Sin ponernos tan tremendistas, nuestros padres y abuelos vivieron situaciones bastante más difíciles que ésta en la guerra y la posguerra. Pero es que la sociedad del bienestar nos ha vuelto tan mierdas que nos ahogamos en un vaso de agua.
El hecho de que debamos parar o ralentizar la economía es sólo un inconveniente. A este respecto que no se preocupe nadie: dentro de un año habremos “recuperado” el terreno “perdido”, seguiremos produciendo como locos y consumiendo compulsivamente.
No quiero que se me entienda mal esto: es evidente que es una situación que conlleva problemas para millones de personas, pérdida de puestos de trabajo y de medios de vida. Pero no debemos confundir los fines y los medios. Lo que necesitamos todos es un medio de vida y cubrir nuestras necesidades, no el trabajo y la economía como fines en sí mismos.
Si en un evento inesperado como éste muchas personas se ven en dificultades, la solución debería ser técnica porque es un problema de redistribución del trabajo y la producción. Ni falta la comida ni los bienes; por tanto, no es posible que la única solución sea volver a producir lo más aprisa posible, sin que sea posible pararse durante un tiempo. No digo que sea un problema sencillo o inmediato de resolver, pero sí que es un problema técnico de economía, no un problema de fondo; para eso están (o debieran) los economistas y los grandes economistas, con sus sueldos de seis cifras.

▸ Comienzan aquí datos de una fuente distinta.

/-- The DEVICE, TENANT and MODELS sections (R598): limits, apertures, classes, models, cells, extents, homes. -/
def State.loadTenants (s : State) (w : WeaveImage) : State :=
  let s := ((s.initF F.tierStoreSize_size 0 w.device.storeSize).initF F.tierMode_pool 0 w.device.pool.toNat).initF
    F.svcCtxLimit_limit 0 w.device.ctxLimit
  let s := s.setF F.tierResvUsed_t1Used 0 w.device.mirrorFrames
  let s := s.setF F.mapMirror_frames 0 w.device.mirrorFrames
  let s := w.classes.foldl (fun s e => s.initReg F.svcClass_valid e.1 e.2) s
  let s := w.tenants.foldl (fun s t =>
    let n := t.tenant.toNat
    let s := (s.initReg F.tierResvLimit_t0Limit n t.resvLimit).initF F.svcAperture_lines n t.apertureLines
    ((bitsSet 128 t.cells).filter s.code.hasCell).foldl (fun s c =>
      let s := (s.setF F.cellState_tenant c n).setF F.cellState_run c runIdle
      (s.initF F.cellLayout_codeKib c (t.layout % 2048)).initF F.cellLayout_flagBase64k c (t.layout / 2048)) s) s
  s.onXlt fun x => { x with entries := w.extents, homes := w.homes.foldl (fun t e => t.put e.1 e.2) [] }

/-- Kernels and their code, in the code region of every cell that may run them; the predecessor's first. -/
def State.loadKernels (s : State) (w : WeaveImage) : State :=
  let s := s.onCell fun c => { c with kernels := w.kernels.map (·.entry) }
  w.tenants.foldl (fun s t =>
    let ks := (w.predKernels ++ w.kernels).filter fun k => k.entry.anyTenant || k.entry.tenant == t.tenant
    ((bitsSet 128 t.cells).filter s.code.hasCell).foldl (fun s c => ks.foldl (fun s k =>
      s.onCellAt c fun v => { v with sram := v.sram.setBytes k.entry.codeOffset k.code }) s) s) s

/-- Models, their registers, and each die's layer table (R85, R87). -/
def State.loadModels (s : State) (w : WeaveImage) : State :=
  let s := w.models.foldl (fun s m =>
    (((s.initReg F.svcModel_loaded m.model m.word).initReg F.svcModelKv_layers m.model m.kv).initReg F.svcModelTok_vocab m.model
      m.tok).setF F.svcModel_degraded m.model 0) s
  (List.range s.code.fronds).foldl (fun s d =>
    match w.models.filter fun m => m.layers.any fun e => e.1 == d with
    | [] => s.onTier fun t => { t with streams := t.streams.del d }
    | m :: ms =>
      let ls := (m :: ms).flatMap fun m => m.layers.filterMap fun e => if e.1 == d then some e.2 else none
      let v : Stream := { tenant := m.tenant, layers := ls, window := m.window, lead := m.lead, layer := 0, filled := [], dealt := 0 }
      s.setStream d v) s

/-- Corpora (R357, R412). -/
def State.loadCorpora (s : State) (w : WeaveImage) : State :=
  let s := s.onSrch fun x => { x with corpora := w.corpora.foldl (fun t e => t.put e.1 e.2) [] }
  (List.range 64).foldl (fun s k =>
    match w.corpora.find? fun e => e.1 == k with
    | none => s.initReg F.srchCorpus_valid k 0
    | some (_, c) => s.initReg F.srchCorpus_valid k (BitVec.ofNat 64 (pack [(0, 1), (1, c.shared.toNat), (2, c.tenant.toNat), (10, c.group),
        (19, c.shards.length), (30, c.dim)]))) s

/-- The FABRIC section: ports, routes, groups; an enabled port waits for its partner's signal (R416, R428). -/
def State.loadFabric (s : State) (w : WeaveImage) : State :=
  let s := s.onFab fun x => { x with
    routes := w.routes.foldl (fun t r => t.put r.dest.toNat r.cands) []
    groups := w.groups.foldl (fun t g => t.put g.group
      ({ source := g.source, outputs := bitsSet 8 g.outPorts, member := g.member, members := g.members } : McastEntry)) [] }
  let s := (List.range s.code.ports).foldl (fun s p => s.setLink p lkDisabled) s
  (w.ports.filter fun p => s.code.hasPort p.port).foldl (fun s p =>
    let q : Port := { Port.fresh with
      partner := p.partner, partnerPort := p.partnerPort, client := if p.client then some p.clientTenant else none, mapped := true }
    let s := (((s.setPort p.port q).initF F.lnkCtl_enable p.port p.enable.toNat).initF F.lnkCtl_keepaliveOk p.port
      p.keepaliveOk.toNat).initF F.lnkCtl_minWidth p.port p.minWidth.toNat
    (s.initF F.swcFwd_cut p.port p.cut).setLink p.port (if p.enable then lkDown else lkDisabled)) s

/-- The time tree: children sit behind the outputs of TIME_GROUP, the parent toward the time source (R253, R294). -/
def State.loadSchedule (s : State) (w : WeaveImage) : State :=
  let source := decide (w.stand.timeSource = s.device)
  let role := if source then 1 else if w.stand.backups.contains s.device then 2 else 0
  let best := ((w.routes.find? fun r => r.dest == w.stand.timeSource).map (·.cands)).getD []
  let up := best.foldl (fun (a : Option (Nat × Nat)) c => match a with
    | none => some c
    | some b => if c.2 < b.2 ∨ (c.2 = b.2 ∧ c.1 < b.1) then some c else some b) none
  let outs := ((w.groups.find? fun g => g.group == w.stand.timeGroup).map fun g => bitsSet 8 g.outPorts).getD []
  let s := ((s.setF F.schedSync_role 0 role).setF F.schedSync_source 0 w.stand.timeSource.toNat).setF F.schedSync_parentPort 0
    ((up.map (·.1)).getD 0)
  let s := if source then (s.setF F.schedSync_locked 0 1).setF F.schedSync_errorNs 0 0 else s
  let s := s.initF F.schedWaleLen_lenUs 0 w.stand.waleUs
  s.onSched fun x => { x with
    tracks := w.tracks.foldl (fun t r => t.put r.track r) []
    templates := w.templates.foldl (fun t r => t.put r.id r) []
    children := outs.map fun p => (s.port p).partner
    parent := if source then none else up.map fun c => (s.port c.1).partner
    standMinUs := (w.templates.map (·.minWaleUs)).foldl max 50
    backups := w.stand.backups, lenUs := w.stand.waleUs }

/-- Bindings, the keepers of the ring, and whether rehearsals run (R484, R533, R570). -/
def State.loadRoles (s : State) (w : WeaveImage) : State :=
  let s := w.bindings.foldl (fun s e => s.initReg F.hptBind_state e.1 e.2) s
  let s := s.onHpt fun h => { h with ideRequired := w.ideRequired }
  let ks := ((w.keepers.find? fun k => k.ring == devRing s.device).map (·.keepers)).getD []
  let mine := (ks.zipIdx.find? fun e => e.1 == devX s.device).map (·.2)
  let s := (s.setF F.mapRole_keeper 0 mine.isSome.toNat).setF F.mapRole_index 0 (mine.getD 0)
  let s := ((s.setF F.mapRole_keeper0X 0 (ks.getD 0 0)).setF F.mapRole_keeper1X 0 (ks.getD 1 0)).setF F.mapRole_keeper2X 0 (ks.getD 2 0)
  s.initF F.mapRehearse_enable 0 (if w.policies.any fun p => p.ring == devRing s.device && p.kinds != 0 then 1 else 0)

/-- The image is accepted and runs (step 5 of R579). -/
def State.loadImage (s : State) (w : WeaveImage) (slot : Nat) (crust : Bool) : State :=
  let s := s.onWeave fun x => { x with running := some w, phase := .links, drivesLeft := List.range w.drives.length }
  let s := ((s.setF F.weaveImageId_all 0 w.imageId.toNat).setF F.weaveStandDigest_all 0 w.standDigest.toNat).setF F.weaveRollback_image 0
    w.rollback
  let s := (s.setF F.weaveState_running 0 slot).setF F.weaveState_crustImage 0 crust.toNat
  ((((((s.loadTenants w).loadKernels w).loadModels w).loadCorpora w).loadFabric w).loadSchedule w).loadRoles w

/-! ### Drives and the seal catalogue (R82, R84, R579, R585, R586) -/

/-- The T2 limit of R50, in sectors. -/
def OrderCode.t2Limit : OrderCode → Nat
  | .oz880 => 30064771072 | .oz440 => 15032385536 | .oz220 => 15032385536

Es necesario abandonar el paradigma del crecimiento económico; esta opinión creo que es compartida por muchas más personas de las que se suele pensar, pero se trata de corrientes de opinión bastante ocultadas por el pensamiento único de los medios. Además, puesto que cuestionar la doctrina del crecimiento es anatema para la actual doctrina de liberalismo económico, el tema se está dejando en manos de la izquierda cultural; que naturalmente, mezcla esta exigencia legítima con toda su parafernalia de degeneración social y agenda oculta: globalismo, inmigracionismo y destrucción de las patrias, odio a la cultura blanca y occidental, basura feminista y de género, y todo el repugnante etcétera.
Pero no hay ningún motivo para que esto sea así: la denuncia del modelo actual de economía liberal puede y debe ir de la mano con la defensa de la salud social y cultural, la reivindicación de las patrias, las fronteras y la identidad.

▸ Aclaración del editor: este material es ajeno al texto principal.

/-- Flows and requests (R452 to R466): a packet of a flow that is the next expected is delivered, a late or double one is not; a REPLY
ends its request, one that no request waits for is counted; DELIVERED frees what every member has covered; a packet is sent again
with RESENT; a request past its bound ends DEAD and its target is unreachable until it answers a probe. -/
def Obligations.FlowsComplete : Prop :=
  (∀ (p : Packet) (s : State) (e : Instr × Packet),
    e ∈ [(Instr.load p, { p with kind := .load }), (.store p, { p with kind := .store }), (.atomic p, { p with kind := .atomic }),
      (.fence p, { p with kind := .fence })] →
    let n := (p.flowSeq.toNat + 65536 - (s.rxFlow p.flow).expected) % 65536
    (e.2.stomp = true ∨ e.2.badForm = true → exec e.1 s = .next (State.finish s.dropPacket)) ∧
    (e.2.stomp = false → e.2.badForm = false →
      (n = 0 → (s.rxFlow p.flow).held = [] →
        let u := (s.setRx (s.rxFlow p.flow).advance).deliver e.2
        exec e.1 s = .next (State.finish (if 64 ≤ (u.rxFlow p.flow).unreported then u.sendDelivered p.src else u))) ∧
      (n = 0 → e.1 = .fence p → p.work = none → (s.rxFlow p.flow).held = [] → (s.rxFlow p.flow).unreported < 63 →
        ∃ u : State, exec e.1 s = .next (State.finish u) ∧ u.fab.fencesIn = s.fab.fencesIn ++ [e.2] ∧ u.mem = s.mem ∧ u.out = s.out) ∧
      (0 < n → n ≤ 1023 → (s.rxFlow p.flow).held = [] → s.reseqUsed < 16384 → (s.rxFlow p.flow).unreported < 64 →
        ∃ u : State, exec e.1 s = .next (State.finish u) ∧ (u.rxFlow p.flow).held = [e.2] ∧
          (u.rxFlow p.flow).expected = (s.rxFlow p.flow).expected ∧ u.mem = s.mem ∧ u.out = s.out) ∧
      (32768 ≤ n → (s.rxFlow p.flow).unreported < 64 → ∃ u : State, exec e.1 s = .next (State.finish u) ∧
        (u.rxFlow p.flow).expected = (s.rxFlow p.flow).expected ∧ 0 < (u.rxFlow p.flow).unreported ∧ u.mem = s.mem ∧ u.out = s.out))) ∧
  (∀ (p : Packet) (s : State),
    ((∀ r ∈ s.fab.requests, r.tag ≠ p.tag) → exec (.reply p) s = .next (State.finish (s.addF F.lnkLateReplyCount_count 0 1)) ∧
      exec (.fenceDone p) s = .next s.finish) ∧
    (∀ r, s.fab.requests = [r] → r.tag = p.tag → r.waiting = [p.src] → r.answers = [] →
      (trackerRetry p = false → exec (.reply p) s = .next (State.finish
        ((s.onFab fun x => { x with requests := [] }).requestEnds r (joinAnswers [p.code]) (fieldOf p.addr 8 8) p.data))) ∧
      exec (.fenceDone p) s = .next (State.finish
        ((s.onFab fun x => { x with requests := [] }).requestEnds r (joinAnswers [.done]) 0 [])))) ∧
  (∀ (src : DevNo) (es : List (FlowId × BitVec 16)) (s : State), s.fab.blocked = [] →
    ∃ u : State, exec (.delivered src es) s = .next (State.finish u) ∧ u.out = s.out ∧ u.mem = s.mem ∧ u.regs = s.regs ∧
      (∀ r ∈ u.fab.replay, r.uncovered ≠ [] ∧
        ((es.any fun e => e.1 == r.flow && covers e.2.toNat r.seq) = true → src ∉ r.uncovered)) ∧
      (∀ r ∈ s.fab.replay, r.uncovered ≠ [] → (es.any fun e => e.1 == r.flow && covers e.2.toNat r.seq) = false → r ∈ u.fab.replay)) ∧
  (∀ (src : DevNo) (s : State), (∀ f ∈ s.fab.rx, f.flow.src = src → f.unreported = 0) → exec (.deliveredTimer src) s = .next s) ∧
  (∀ (src : DevNo) (f : RxFlow) (s : State), s.fab.rx = [f] → f.flow.src = src → f.unreported ≠ 0 →
    exec (.deliveredTimer src) s = .next ((s.onFab fun x => { x with rx := [{ f with unreported := 0 }] }).sendLoose
      { Packet.make .delivered 0 s.device src.toNat 0 with entries := [(f.flow, BitVec.ofNat 16 ((f.expected + 65535) % 65536))] })) ∧
  (∀ (f : FlowId) (q : BitVec 16) (s : State),
    (s.kept f q.toNat = none → exec (.resendTimer f q) s = .next s ∧ exec (.postedLostTimeout f q) s = .next s.finish) ∧
    (∀ r, s.kept f q.toNat = some r →
      (f.mcast = false → ∃ u : State, exec (.resendTimer f q) s = .next (u.out1 { r.packet with resent := true } r.lastPort) ∧
        u.mem = s.mem ∧ u.out = s.out) ∧
      (r.packet.answered = true → exec (.postedLostTimeout f q) s = .next s.finish) ∧
      (r.packet.answered = false → s.fab.blocked = [] → ∃ u : State, exec (.postedLostTimeout f q) s = .next (State.finish u) ∧
        u.getF F.swcStatus_postedLost = 1 ∧ u.kept f q.toNat = none ∧ u.out = s.out ∧ u.mem = s.mem))) ∧
  (∀ (tag : BitVec 16) (s : State),
    ((∀ r ∈ s.fab.requests, r.tag ≠ tag) → exec (.deadTimeout tag) s = .next s.finish) ∧
    (∀ r d, s.fab.requests = [r] → r.tag = tag → r.waiting = [d] → r.issuer = .other → s.fab.blocked = [] →
      ∃ u : State, exec (.deadTimeout tag) s = .next (State.finish u) ∧ u.fab.requests = [] ∧ u.kept r.flow r.seq = none ∧
        u.unreachable d = true ∧ u.getF F.swcStatus_reqDead = 1 ∧ u.getF F.swcStatus_unreachable = 1 ∧ u.mem = s.mem ∧ u.out = s.out)) ∧
  (∀ (d : DevNo) (s : State),
    (s.unreachable d = false → exec (.probeTimer d) s = .next s) ∧
    (s.unreachable d = true → ∃ (u : State) (x : Packet), exec (.probeTimer d) s = .next (u.sendLoose x) ∧ x.kind = .probe ∧
      x.target = d ∧ x.tag = s.fab.nextTag ∧ u.fab.requests.length = s.fab.requests.length + 1 ∧ u.mem = s.mem ∧ u.out = s.out) ∧
    (∃ u : State, exec (.probeReply d) s = .next u ∧ u.unreachable d = false ∧ (∀ e : DevNo, e ≠ d → u.unreachable e = s.unreachable e) ∧
      u.mem = s.mem ∧ u.out = s.out)) ∧
  (∀ (p : Packet) (f : FlowId) (n : BitVec 16) (s : State), p.entries = [(f, n)] → f.src = p.src →
    ∃ u : State, exec (.probe p) s = .next (u.sendLoose { Packet.make .probeReply 0 s.device p.src.toNat 0 with tag := p.tag }) ∧
      (u.rxFlow f).expected = n.toNat ∧ (u.rxFlow f).held = [] ∧ u.mem = s.mem ∧ u.out = s.out) ∧
  (∀ (d : DevNo) (tag : BitVec 16) (s : State), ∃ u : State, exec (.waking d tag) s = .next u ∧
    u = s.onFab (fun x => { x with requests := u.fab.requests }) ∧ u.fab.requests.map (·.tag) = s.fab.requests.map (·.tag) ∧
    (∀ r ∈ u.fab.requests, r.tag = tag → r.woken = true) ∧ (∀ r ∈ s.fab.requests, r.tag = tag → r.woken = true → r ∈ u.fab.requests))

Esta es una de las tareas que tenemos delante de nosotros: extirpar el virus de la mente y dejar de ser el burro que corre tras la zanahoria. Pero al mismo tiempo reivindicando valores de salud, normalidad e identidad. La condición necesaria para ello es mantenerse en las antípodas de todas las falsas alternativas políticas e ideológicas “respetables” que no son más que varias corrientes de un partido único; o si queremos las estanterías de un supermercado donde se nos vende el mismo producto, de mala calidad, con diferentes etiquetas.